Stored data entries:
/-! ### setQA -/

@[simp] theorem State.setQA_a (s : State) (x : DoubleWord) : (s.setQA x).a = lowHalf x := rfl
@[simp] theorem State.setQA_q (s : State) (x : DoubleWord) : (s.setQA x).q = highHalf x := rfl
@[simp] theorem State.setQA_b (s : State) (x : DoubleWord) : (s.setQA x).b = s.b := rfl
@[simp] theorem State.setQA_p (s : State) (x : DoubleWord) : (s.setQA x).p = s.p := rfl
@[simp] theorem State.setQA_u1 (s : State) (x : DoubleWord) : (s.setQA x).u1 = s.u1 := rfl
@[simp] theorem State.setQA_half (s : State) (x : DoubleWord) : (s.setQA x).half = s.half := rfl
@[simp] theorem State.setQA_mem (s : State) (x : DoubleWord) : (s.setQA x).mem = s.mem := rfl
@[simp] theorem State.setQA_cr (s : State) (x : DoubleWord) : (s.setQA x).cr = s.cr := rfl
@[simp] theorem State.setQA_active (s : State) (x : DoubleWord) : (s.setQA x).active = s.active := rfl
@[simp] theorem State.setQA_faults (s : State) (x : DoubleWord) : (s.setQA x).faults = s.faults := rfl
@[simp] theorem State.setQA_selArith (s : State) (x : DoubleWord) : (s.setQA x).selArith = s.selArith := rfl
@[simp] theorem State.setQA_selInactive (s : State) (x : DoubleWord) : (s.setQA x).selInactive = s.selInactive := rfl
@[simp] theorem State.setQA_extInt (s : State) (x : DoubleWord) : (s.setQA x).extInt = s.extInt := rfl
@[simp] theorem State.setQA_imr (s : State) (x : DoubleWord) : (s.setQA x).imr = s.imr := rfl
@[simp] theorem State.setQA_lockout (s : State) (x : DoubleWord) : (s.setQA x).lockout = s.lockout := rfl
@[simp] theorem State.setQA_intExit (s : State) (x : DoubleWord) : (s.setQA x).intExit = s.intExit := rfl
@[simp] theorem State.setQA_monExit (s : State) (x : DoubleWord) : (s.setQA x).monExit = s.monExit := rfl
@[simp] theorem State.setQA_lastPos (s : State) (x : DoubleWord) : (s.setQA x).lastPos = s.lastPos := rfl
@[simp] theorem State.setQA_clockRunning (s : State) (x : DoubleWord) : (s.setQA x).clockRunning = s.clockRunning :=
  rfl
@[simp] theorem State.setQA_run (s : State) (x : DoubleWord) : (s.setQA x).run = s.run := rfl
@[simp] theorem State.setQA_jumpKey (s : State) (x : DoubleWord) : (s.setQA x).jumpKey = s.jumpKey := rfl
@[simp] theorem State.setQA_stopKey (s : State) (x : DoubleWord) : (s.setQA x).stopKey = s.stopKey := rfl
@[simp] theorem State.setQA_breakpoint (s : State) (x : DoubleWord) : (s.setQA x).breakpoint = s.breakpoint := rfl
@[simp] theorem State.setQA_modeSwitch (s : State) (x : DoubleWord) : (s.setQA x).modeSwitch = s.modeSwitch := rfl
@[simp] theorem State.setQA_singleStep (s : State) (x : DoubleWord) : (s.setQA x).singleStep = s.singleStep := rfl
@[simp] theorem State.setQA_console (s : State) (x : DoubleWord) : (s.setQA x).console = s.console := rfl
@[simp] theorem State.setQA_equipment (s : State) (x : DoubleWord) : (s.setQA x).equipment = s.equipment := rfl
@[simp] theorem State.setQA_held (s : State) (x : DoubleWord) : (s.setQA x).held = s.held := rfl
@[simp] theorem State.setQA_breakPassed (s : State) (x : DoubleWord) : (s.setQA x).breakPassed = s.breakPassed := rfl
@[simp] theorem State.setQA_freeCount (s : State) (x : DoubleWord) : (s.setQA x).freeCount = s.freeCount := rfl
@[simp] theorem State.setQA_bootWritten (s : State) (x : DoubleWord) : (s.setQA x).bootWritten = s.bootWritten := rfl
@[simp] theorem State.setQA_params (s : State) (x : DoubleWord) : (s.setQA x).params = s.params := rfl
@[simp] theorem State.setQA_moments (s : State) (x : DoubleWord) : (s.setQA x).moments = s.moments := rfl
@[simp] theorem State.setQA_mid (s : State) (x : DoubleWord) : (s.setQA x).mid = s.mid := rfl

/-! ### setB -/

@[simp] theorem State.setB_a (s : State) (r : Option IndexReg) (y : Addr) : (s.setB r y).a = s.a := by cases r <;> rfl
@[simp] theorem State.setB_q (s : State) (r : Option IndexReg) (y : Addr) : (s.setB r y).q = s.q := by cases r <;> rfl
@[simp] theorem State.setB_p (s : State) (r : Option IndexReg) (y : Addr) : (s.setB r y).p = s.p := by cases r <;> rfl
@[simp] theorem State.setB_u1 (s : State) (r : Option IndexReg) (y : Addr) : (s.setB r y).u1 = s.u1 :=
  by cases r <;> rfl
@[simp] theorem State.setB_half (s : State) (r : Option IndexReg) (y : Addr) : (s.setB r y).half = s.half :=
  by cases r <;> rfl
@[simp] theorem State.setB_mem (s : State) (r : Option IndexReg) (y : Addr) : (s.setB r y).mem = s.mem :=
  by cases r <;> rfl
@[simp] theorem State.setB_cr (s : State) (r : Option IndexReg) (y : Addr) : (s.setB r y).cr = s.cr :=
  by cases r <;> rfl
@[simp] theorem State.setB_active (s : State) (r : Option IndexReg) (y : Addr) : (s.setB r y).active = s.active :=
  by cases r <;> rfl
@[simp] theorem State.setB_faults (s : State) (r : Option IndexReg) (y : Addr) : (s.setB r y).faults = s.faults :=
  by cases r <;> rfl
@[simp] theorem State.setB_selArith (s : State) (r : Option IndexReg) (y : Addr) : (s.setB r y).selArith = s.selArith :=
  by cases r <;> rfl
@[simp] theorem State.setB_selInactive (s : State) (r : Option IndexReg) (y : Addr) : (s.setB r y).selInactive = s.selInactive :=
  by cases r <;> rfl
@[simp] theorem State.setB_extInt (s : State) (r : Option IndexReg) (y : Addr) : (s.setB r y).extInt = s.extInt :=
  by cases r <;> rfl
@[simp] theorem State.setB_imr (s : State) (r : Option IndexReg) (y : Addr) : (s.setB r y).imr = s.imr :=
  by cases r <;> rfl
@[simp] theorem State.setB_lockout (s : State) (r : Option IndexReg) (y : Addr) : (s.setB r y).lockout = s.lockout :=
  by cases r <;> rfl
@[simp] theorem State.setB_intExit (s : State) (r : Option IndexReg) (y : Addr) : (s.setB r y).intExit = s.intExit :=
  by cases r <;> rfl
@[simp] theorem State.setB_monExit (s : State) (r : Option IndexReg) (y : Addr) : (s.setB r y).monExit = s.monExit :=
  by cases r <;> rfl
@[simp] theorem State.setB_lastPos (s : State) (r : Option IndexReg) (y : Addr) : (s.setB r y).lastPos = s.lastPos :=
  by cases r <;> rfl
@[simp] theorem State.setB_clockRunning (s : State) (r : Option IndexReg) (y : Addr) : (s.setB r y).clockRunning = s.clockRunning :=
  by cases r <;> rfl
@[simp] theorem State.setB_run (s : State) (r : Option IndexReg) (y : Addr) : (s.setB r y).run = s.run :=
  by cases r <;> rfl
@[simp] theorem State.setB_jumpKey (s : State) (r : Option IndexReg) (y : Addr) : (s.setB r y).jumpKey = s.jumpKey :=
  by cases r <;> rfl
@[simp] theorem State.setB_stopKey (s : State) (r : Option IndexReg) (y : Addr) : (s.setB r y).stopKey = s.stopKey :=
  by cases r <;> rfl
@[simp] theorem State.setB_breakpoint (s : State) (r : Option IndexReg) (y : Addr) : (s.setB r y).breakpoint = s.breakpoint :=
  by cases r <;> rfl
@[simp] theorem State.setB_modeSwitch (s : State) (r : Option IndexReg) (y : Addr) : (s.setB r y).modeSwitch = s.modeSwitch :=
  by cases r <;> rfl
@[simp] theorem State.setB_singleStep (s : State) (r : Option IndexReg) (y : Addr) : (s.setB r y).singleStep = s.singleStep :=
  by cases r <;> rfl
@[simp] theorem State.setB_console (s : State) (r : Option IndexReg) (y : Addr) : (s.setB r y).console = s.console :=
  by cases r <;> rfl
@[simp] theorem State.setB_equipment (s : State) (r : Option IndexReg) (y : Addr) : (s.setB r y).equipment = s.equipment :=
  by cases r <;> rfl
@[simp] theorem State.setB_held (s : State) (r : Option IndexReg) (y : Addr) : (s.setB r y).held = s.held :=
  by cases r <;> rfl
@[simp] theorem State.setB_breakPassed (s : State) (r : Option IndexReg) (y : Addr) : (s.setB r y).breakPassed = s.breakPassed :=
  by cases r <;> rfl
@[simp] theorem State.setB_freeCount (s : State) (r : Option IndexReg) (y : Addr) : (s.setB r y).freeCount = s.freeCount :=
  by cases r <;> rfl
@[simp] theorem State.setB_bootWritten (s : State) (r : Option IndexReg) (y : Addr) : (s.setB r y).bootWritten = s.bootWritten :=
  by cases r <;> rfl
@[simp] theorem State.setB_params (s : State) (r : Option IndexReg) (y : Addr) : (s.setB r y).params = s.params :=
  by cases r <;> rfl
@[simp] theorem State.setB_moments (s : State) (r : Option IndexReg) (y : Addr) : (s.setB r y).moments = s.moments :=
  by cases r <;> rfl
@[simp] theorem State.setB_mid (s : State) (r : Option IndexReg) (y : Addr) : (s.setB r y).mid = s.mid :=
  by cases r <;> rfl

/-! ### write -/

@[simp] theorem State.write_a (s : State) (m : Addr) (w : Word) : (s.write m w).a = s.a := rfl
@[simp] theorem State.write_q (s : State) (m : Addr) (w : Word) : (s.write m w).q = s.q := rfl
@[simp] theorem State.write_b (s : State) (m : Addr) (w : Word) : (s.write m w).b = s.b := rfl
@[simp] theorem State.write_p (s : State) (m : Addr) (w : Word) : (s.write m w).p = s.p := rfl
@[simp] theorem State.write_u1 (s : State) (m : Addr) (w : Word) : (s.write m w).u1 = s.u1 := rfl
@[simp] theorem State.write_half (s : State) (m : Addr) (w : Word) : (s.write m w).half = s.half := rfl
@[simp] theorem State.write_mem (s : State) (m : Addr) (w : Word) : (s.write m w).mem = s.mem.write m.toNat w := rfl
@[simp] theorem State.write_cr (s : State) (m : Addr) (w : Word) : (s.write m w).cr = s.cr := rfl
@[simp] theorem State.write_active (s : State) (m : Addr) (w : Word) : (s.write m w).active = s.active := rfl
@[simp] theorem State.write_faults (s : State) (m : Addr) (w : Word) : (s.write m w).faults = s.faults := rfl
@[simp] theorem State.write_selArith (s : State) (m : Addr) (w : Word) : (s.write m w).selArith = s.selArith := rfl
@[simp] theorem State.write_selInactive (s : State) (m : Addr) (w : Word) : (s.write m w).selInactive = s.selInactive :=
  rfl
@[simp] theorem State.write_extInt (s : State) (m : Addr) (w : Word) : (s.write m w).extInt = s.extInt := rfl
@[simp] theorem State.write_imr (s : State) (m : Addr) (w : Word) : (s.write m w).imr = s.imr := rfl
@[simp] theorem State.write_lockout (s : State) (m : Addr) (w : Word) : (s.write m w).lockout = s.lockout := rfl
@[simp] theorem State.write_intExit (s : State) (m : Addr) (w : Word) : (s.write m w).intExit = s.intExit := rfl
@[simp] theorem State.write_monExit (s : State) (m : Addr) (w : Word) : (s.write m w).monExit = s.monExit := rfl
@[simp] theorem State.write_lastPos (s : State) (m : Addr) (w : Word) : (s.write m w).lastPos = s.lastPos := rfl
@[simp] theorem State.write_clockRunning (s : State) (m : Addr) (w : Word) : (s.write m w).clockRunning = s.clockRunning :=
  rfl
@[simp] theorem State.write_run (s : State) (m : Addr) (w : Word) : (s.write m w).run = s.run := rfl
@[simp] theorem State.write_jumpKey (s : State) (m : Addr) (w : Word) : (s.write m w).jumpKey = s.jumpKey := rfl
@[simp] theorem State.write_stopKey (s : State) (m : Addr) (w : Word) : (s.write m w).stopKey = s.stopKey := rfl
@[simp] theorem State.write_breakpoint (s : State) (m : Addr) (w : Word) : (s.write m w).breakpoint = s.breakpoint :=
  rfl
@[simp] theorem State.write_modeSwitch (s : State) (m : Addr) (w : Word) : (s.write m w).modeSwitch = s.modeSwitch :=
  rfl
@[simp] theorem State.write_singleStep (s : State) (m : Addr) (w : Word) : (s.write m w).singleStep = s.singleStep :=
  rfl
@[simp] theorem State.write_console (s : State) (m : Addr) (w : Word) : (s.write m w).console = s.console := rfl
@[simp] theorem State.write_equipment (s : State) (m : Addr) (w : Word) : (s.write m w).equipment = s.equipment := rfl
@[simp] theorem State.write_held (s : State) (m : Addr) (w : Word) : (s.write m w).held = s.held := rfl
@[simp] theorem State.write_breakPassed (s : State) (m : Addr) (w : Word) : (s.write m w).breakPassed = s.breakPassed :=
  rfl
@[simp] theorem State.write_freeCount (s : State) (m : Addr) (w : Word) : (s.write m w).freeCount = s.freeCount := rfl
@[simp] theorem State.write_bootWritten (s : State) (m : Addr) (w : Word) : (s.write m w).bootWritten = s.bootWritten := rfl
@[simp] theorem State.write_params (s : State) (m : Addr) (w : Word) : (s.write m w).params = s.params := rfl
@[simp] theorem State.write_moments (s : State) (m : Addr) (w : Word) : (s.write m w).moments = s.moments := rfl
@[simp] theorem State.write_mid (s : State) (m : Addr) (w : Word) : (s.write m w).mid = s.mid := rfl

§ REQUIREMENT: From the entries above, extract every line where the word "clockRunning" appears.

§ TASK OUTPUT:
@[simp] theorem State.setQA_clockRunning (s : State) (x : DoubleWord) : (s.setQA x).clockRunning = s.clockRunning :=
@[simp] theorem State.setB_clockRunning (s : State) (r : Option IndexReg) (y : Addr) : (s.setB r y).clockRunning = s.clockRunning :=
@[simp] theorem State.write_clockRunning (s : State) (m : Addr) (w : Word) : (s.write m w).clockRunning = s.clockRunning :=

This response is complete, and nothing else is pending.